Work to complete –
Among the lines below, take the one holding "the queue. -/", the one holding "s.notice with queue", and all lines between them. Set them down exactly.

START Source information

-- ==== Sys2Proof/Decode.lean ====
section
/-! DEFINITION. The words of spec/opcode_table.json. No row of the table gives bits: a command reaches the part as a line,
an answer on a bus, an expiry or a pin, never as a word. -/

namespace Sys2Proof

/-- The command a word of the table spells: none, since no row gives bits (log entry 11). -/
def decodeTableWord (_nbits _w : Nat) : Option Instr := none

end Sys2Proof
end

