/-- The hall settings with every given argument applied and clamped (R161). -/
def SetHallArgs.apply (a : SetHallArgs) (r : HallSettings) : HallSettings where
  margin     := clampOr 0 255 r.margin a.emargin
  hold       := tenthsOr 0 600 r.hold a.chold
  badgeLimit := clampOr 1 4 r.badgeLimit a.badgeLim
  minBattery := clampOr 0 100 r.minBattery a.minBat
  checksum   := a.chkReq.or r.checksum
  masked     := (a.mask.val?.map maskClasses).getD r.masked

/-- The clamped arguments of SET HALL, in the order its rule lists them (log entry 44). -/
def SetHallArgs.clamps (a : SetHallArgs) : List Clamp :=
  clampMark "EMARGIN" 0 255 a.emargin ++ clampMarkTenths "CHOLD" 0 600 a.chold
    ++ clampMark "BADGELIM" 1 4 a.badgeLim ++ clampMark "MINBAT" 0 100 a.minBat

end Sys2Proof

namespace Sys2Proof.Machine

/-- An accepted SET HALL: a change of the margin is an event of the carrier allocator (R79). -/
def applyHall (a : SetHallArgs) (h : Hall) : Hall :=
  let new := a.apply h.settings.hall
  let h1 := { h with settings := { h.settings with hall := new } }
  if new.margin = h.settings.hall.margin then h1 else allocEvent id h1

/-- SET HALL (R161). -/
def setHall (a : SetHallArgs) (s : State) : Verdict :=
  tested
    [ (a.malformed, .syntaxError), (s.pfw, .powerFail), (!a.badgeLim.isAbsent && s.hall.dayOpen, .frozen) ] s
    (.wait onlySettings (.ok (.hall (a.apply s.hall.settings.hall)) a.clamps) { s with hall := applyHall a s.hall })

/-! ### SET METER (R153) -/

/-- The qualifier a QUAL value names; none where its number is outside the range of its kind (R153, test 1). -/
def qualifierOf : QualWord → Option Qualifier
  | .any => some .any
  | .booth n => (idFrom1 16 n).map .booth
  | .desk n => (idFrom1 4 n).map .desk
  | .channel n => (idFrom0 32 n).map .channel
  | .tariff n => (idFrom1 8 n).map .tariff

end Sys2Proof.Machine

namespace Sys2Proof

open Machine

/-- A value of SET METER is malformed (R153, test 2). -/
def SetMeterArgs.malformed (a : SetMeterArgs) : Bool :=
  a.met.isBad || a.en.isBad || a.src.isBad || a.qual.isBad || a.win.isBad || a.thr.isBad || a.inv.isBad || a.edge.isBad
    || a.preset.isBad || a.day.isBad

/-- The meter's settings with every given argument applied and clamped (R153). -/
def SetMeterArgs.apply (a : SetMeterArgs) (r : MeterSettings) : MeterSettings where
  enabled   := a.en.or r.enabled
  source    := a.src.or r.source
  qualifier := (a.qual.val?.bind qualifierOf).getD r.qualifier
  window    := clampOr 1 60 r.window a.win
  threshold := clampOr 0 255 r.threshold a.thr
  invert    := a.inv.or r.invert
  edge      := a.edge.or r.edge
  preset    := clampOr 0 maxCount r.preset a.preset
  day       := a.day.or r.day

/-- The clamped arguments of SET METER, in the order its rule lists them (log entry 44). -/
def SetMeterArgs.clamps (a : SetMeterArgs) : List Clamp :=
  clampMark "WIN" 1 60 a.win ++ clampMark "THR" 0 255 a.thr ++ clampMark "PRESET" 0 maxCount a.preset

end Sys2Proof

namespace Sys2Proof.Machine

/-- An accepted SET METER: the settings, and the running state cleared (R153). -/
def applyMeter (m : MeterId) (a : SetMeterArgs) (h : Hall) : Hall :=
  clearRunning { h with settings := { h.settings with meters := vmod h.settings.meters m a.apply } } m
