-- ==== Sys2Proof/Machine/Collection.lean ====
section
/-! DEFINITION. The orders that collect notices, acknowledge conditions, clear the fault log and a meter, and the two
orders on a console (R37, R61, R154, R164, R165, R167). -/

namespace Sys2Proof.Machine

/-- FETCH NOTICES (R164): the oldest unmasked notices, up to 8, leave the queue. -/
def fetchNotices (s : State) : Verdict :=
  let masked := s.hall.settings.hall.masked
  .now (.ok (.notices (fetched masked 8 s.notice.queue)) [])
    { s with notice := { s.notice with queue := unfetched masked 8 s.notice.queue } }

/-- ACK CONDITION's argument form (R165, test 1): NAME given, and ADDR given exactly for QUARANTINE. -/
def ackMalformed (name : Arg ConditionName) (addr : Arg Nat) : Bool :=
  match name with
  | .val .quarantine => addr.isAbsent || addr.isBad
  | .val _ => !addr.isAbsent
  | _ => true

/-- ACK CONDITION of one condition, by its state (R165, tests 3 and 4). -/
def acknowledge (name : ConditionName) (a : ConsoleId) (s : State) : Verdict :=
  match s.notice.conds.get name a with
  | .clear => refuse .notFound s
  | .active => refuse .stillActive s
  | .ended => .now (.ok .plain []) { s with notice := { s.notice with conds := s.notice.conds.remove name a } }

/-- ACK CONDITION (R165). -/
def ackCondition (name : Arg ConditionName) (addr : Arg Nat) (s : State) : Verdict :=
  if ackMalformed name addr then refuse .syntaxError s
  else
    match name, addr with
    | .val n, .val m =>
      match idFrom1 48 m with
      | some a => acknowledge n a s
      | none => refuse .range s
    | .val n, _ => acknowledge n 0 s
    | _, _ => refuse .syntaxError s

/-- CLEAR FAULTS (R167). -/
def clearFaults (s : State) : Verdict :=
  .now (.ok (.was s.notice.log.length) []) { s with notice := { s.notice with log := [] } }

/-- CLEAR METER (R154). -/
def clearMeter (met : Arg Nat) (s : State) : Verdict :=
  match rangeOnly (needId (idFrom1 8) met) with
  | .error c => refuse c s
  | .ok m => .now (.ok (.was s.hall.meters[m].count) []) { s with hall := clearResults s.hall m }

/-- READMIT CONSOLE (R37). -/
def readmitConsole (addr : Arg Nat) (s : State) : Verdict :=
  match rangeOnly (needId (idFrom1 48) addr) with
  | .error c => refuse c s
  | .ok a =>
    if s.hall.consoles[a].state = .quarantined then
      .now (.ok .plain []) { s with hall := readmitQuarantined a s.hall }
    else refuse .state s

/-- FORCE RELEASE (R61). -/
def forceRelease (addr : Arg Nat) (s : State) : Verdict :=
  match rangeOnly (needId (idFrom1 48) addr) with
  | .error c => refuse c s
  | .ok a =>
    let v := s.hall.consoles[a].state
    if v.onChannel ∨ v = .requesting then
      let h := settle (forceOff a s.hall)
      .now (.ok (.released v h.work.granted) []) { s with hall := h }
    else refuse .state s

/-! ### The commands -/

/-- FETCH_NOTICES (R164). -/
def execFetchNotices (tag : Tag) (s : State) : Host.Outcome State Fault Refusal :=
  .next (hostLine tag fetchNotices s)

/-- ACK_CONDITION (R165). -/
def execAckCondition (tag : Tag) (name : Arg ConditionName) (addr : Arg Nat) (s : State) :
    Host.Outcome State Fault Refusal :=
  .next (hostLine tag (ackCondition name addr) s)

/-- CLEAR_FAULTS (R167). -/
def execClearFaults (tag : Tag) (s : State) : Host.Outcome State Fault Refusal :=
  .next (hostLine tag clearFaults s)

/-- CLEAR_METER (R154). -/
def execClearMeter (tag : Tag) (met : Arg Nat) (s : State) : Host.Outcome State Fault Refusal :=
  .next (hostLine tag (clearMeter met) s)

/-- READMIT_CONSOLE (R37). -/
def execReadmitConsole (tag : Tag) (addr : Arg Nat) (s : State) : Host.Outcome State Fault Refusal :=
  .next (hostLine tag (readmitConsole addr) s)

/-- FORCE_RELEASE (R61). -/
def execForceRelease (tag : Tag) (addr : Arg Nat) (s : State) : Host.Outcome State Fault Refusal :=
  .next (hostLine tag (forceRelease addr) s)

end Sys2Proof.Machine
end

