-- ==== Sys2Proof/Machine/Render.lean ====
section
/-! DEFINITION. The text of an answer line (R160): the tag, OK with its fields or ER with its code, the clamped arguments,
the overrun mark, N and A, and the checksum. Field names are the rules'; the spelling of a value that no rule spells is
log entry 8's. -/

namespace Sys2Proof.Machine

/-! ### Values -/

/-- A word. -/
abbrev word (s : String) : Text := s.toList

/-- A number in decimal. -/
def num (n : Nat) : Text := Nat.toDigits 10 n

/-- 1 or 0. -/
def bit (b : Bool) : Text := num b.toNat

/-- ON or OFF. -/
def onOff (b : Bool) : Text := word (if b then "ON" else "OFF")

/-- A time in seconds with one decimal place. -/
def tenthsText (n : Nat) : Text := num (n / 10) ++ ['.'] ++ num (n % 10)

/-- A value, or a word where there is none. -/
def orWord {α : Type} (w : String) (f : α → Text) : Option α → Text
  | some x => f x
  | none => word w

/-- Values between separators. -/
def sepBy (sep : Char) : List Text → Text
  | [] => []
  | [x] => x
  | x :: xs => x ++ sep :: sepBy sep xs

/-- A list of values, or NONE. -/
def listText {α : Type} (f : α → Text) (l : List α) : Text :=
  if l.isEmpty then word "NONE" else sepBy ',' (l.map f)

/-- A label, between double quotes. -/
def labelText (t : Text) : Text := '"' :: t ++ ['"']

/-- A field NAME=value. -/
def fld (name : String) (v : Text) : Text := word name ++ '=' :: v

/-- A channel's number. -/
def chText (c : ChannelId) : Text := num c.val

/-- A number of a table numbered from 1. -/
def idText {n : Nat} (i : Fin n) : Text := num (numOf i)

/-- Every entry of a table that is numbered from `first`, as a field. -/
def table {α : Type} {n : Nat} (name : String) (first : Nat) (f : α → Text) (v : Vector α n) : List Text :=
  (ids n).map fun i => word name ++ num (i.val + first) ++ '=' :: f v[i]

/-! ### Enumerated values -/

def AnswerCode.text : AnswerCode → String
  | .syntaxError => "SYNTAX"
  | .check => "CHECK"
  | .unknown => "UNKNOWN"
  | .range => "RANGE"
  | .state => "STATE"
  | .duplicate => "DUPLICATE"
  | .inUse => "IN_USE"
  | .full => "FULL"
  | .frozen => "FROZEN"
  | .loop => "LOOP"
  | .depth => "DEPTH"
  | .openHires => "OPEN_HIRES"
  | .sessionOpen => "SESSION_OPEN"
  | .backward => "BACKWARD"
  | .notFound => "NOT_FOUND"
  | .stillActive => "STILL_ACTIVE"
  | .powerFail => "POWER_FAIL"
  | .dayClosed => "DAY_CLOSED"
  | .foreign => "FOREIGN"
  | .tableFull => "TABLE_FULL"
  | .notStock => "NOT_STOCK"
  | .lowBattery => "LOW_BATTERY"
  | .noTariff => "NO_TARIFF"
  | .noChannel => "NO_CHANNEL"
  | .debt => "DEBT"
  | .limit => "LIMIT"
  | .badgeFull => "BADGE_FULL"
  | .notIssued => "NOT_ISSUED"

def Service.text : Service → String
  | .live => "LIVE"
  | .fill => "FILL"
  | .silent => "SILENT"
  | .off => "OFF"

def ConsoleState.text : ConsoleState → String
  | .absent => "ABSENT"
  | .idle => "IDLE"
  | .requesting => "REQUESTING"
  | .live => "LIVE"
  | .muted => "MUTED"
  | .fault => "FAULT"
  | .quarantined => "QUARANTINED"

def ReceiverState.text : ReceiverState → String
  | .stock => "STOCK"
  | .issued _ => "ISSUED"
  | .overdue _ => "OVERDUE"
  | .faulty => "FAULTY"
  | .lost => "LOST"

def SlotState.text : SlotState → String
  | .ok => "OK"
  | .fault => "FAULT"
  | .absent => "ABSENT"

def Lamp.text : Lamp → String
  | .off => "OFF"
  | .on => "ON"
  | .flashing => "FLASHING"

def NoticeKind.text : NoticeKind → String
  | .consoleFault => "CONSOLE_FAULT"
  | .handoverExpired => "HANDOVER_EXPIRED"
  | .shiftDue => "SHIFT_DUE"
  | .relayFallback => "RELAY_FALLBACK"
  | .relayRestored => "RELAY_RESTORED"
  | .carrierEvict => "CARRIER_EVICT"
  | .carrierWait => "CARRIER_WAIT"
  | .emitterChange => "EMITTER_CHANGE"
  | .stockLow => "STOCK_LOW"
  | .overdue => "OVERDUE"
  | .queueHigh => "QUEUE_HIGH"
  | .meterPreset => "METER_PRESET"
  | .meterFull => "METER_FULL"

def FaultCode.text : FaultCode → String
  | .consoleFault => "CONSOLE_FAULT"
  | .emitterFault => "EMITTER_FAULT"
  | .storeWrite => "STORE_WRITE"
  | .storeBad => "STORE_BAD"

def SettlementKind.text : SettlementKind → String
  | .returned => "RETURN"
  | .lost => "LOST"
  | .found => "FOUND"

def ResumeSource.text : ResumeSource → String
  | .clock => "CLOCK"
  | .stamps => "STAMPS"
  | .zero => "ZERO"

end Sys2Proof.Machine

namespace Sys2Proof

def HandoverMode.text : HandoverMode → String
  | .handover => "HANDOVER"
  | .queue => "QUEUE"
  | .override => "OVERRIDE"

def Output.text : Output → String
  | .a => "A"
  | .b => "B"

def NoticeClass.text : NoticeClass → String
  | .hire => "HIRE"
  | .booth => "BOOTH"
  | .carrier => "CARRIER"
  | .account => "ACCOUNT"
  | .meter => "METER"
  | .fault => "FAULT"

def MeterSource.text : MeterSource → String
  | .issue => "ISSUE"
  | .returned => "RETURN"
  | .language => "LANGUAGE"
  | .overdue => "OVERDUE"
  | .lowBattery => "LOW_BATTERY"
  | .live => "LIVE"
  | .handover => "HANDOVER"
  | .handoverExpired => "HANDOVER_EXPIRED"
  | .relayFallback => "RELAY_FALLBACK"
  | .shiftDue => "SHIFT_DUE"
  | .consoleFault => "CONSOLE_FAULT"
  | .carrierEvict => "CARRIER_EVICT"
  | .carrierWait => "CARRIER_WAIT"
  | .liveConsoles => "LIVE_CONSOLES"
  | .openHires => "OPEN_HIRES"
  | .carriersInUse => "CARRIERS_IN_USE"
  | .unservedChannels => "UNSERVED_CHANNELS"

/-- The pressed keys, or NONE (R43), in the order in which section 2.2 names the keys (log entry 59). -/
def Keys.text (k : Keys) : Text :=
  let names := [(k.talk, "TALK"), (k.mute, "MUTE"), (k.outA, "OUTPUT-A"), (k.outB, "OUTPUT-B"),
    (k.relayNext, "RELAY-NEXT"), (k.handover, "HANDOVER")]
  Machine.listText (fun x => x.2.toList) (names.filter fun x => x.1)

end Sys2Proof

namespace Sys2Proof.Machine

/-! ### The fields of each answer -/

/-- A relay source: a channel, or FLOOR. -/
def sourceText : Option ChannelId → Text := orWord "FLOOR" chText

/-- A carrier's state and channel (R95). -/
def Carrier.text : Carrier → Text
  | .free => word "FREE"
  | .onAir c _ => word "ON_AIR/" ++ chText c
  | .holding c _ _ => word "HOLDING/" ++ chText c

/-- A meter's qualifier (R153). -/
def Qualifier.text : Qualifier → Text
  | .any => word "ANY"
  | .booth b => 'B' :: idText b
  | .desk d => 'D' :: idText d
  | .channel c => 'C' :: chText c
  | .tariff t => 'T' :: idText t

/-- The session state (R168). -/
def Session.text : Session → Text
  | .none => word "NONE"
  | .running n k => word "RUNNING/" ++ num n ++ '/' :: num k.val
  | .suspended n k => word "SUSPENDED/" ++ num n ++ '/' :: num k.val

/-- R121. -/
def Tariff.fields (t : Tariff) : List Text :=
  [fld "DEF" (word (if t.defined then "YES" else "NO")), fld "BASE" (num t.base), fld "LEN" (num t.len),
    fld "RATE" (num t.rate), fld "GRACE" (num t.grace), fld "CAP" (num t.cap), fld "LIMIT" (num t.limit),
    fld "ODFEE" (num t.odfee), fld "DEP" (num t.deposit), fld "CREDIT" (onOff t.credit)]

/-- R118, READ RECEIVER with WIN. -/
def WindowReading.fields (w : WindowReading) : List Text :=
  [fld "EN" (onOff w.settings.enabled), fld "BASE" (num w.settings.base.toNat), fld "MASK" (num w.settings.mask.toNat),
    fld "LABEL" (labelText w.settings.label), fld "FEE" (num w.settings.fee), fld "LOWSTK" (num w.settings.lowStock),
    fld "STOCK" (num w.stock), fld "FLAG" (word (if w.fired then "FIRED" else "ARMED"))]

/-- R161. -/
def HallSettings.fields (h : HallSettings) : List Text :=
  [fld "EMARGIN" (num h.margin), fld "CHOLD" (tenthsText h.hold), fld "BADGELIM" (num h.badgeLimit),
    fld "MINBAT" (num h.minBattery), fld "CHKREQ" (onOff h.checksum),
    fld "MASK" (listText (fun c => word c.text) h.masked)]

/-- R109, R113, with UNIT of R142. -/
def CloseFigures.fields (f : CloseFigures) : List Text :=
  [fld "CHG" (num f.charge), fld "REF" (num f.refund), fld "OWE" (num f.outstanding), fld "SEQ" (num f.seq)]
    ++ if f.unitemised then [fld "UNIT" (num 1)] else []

END Source information

Reply –
/-- FETCH NOTICES (R164): the oldest unmasked notices, up to 8, leave the queue. -/
def fetchNotices (s : State) : Verdict :=
  let masked := s.hall.settings.hall.masked
  .now (.ok (.notices (fetched masked 8 s.notice.queue)) [])
    { s with notice := { s.notice with queue := unfetched masked 8 s.notice.queue } }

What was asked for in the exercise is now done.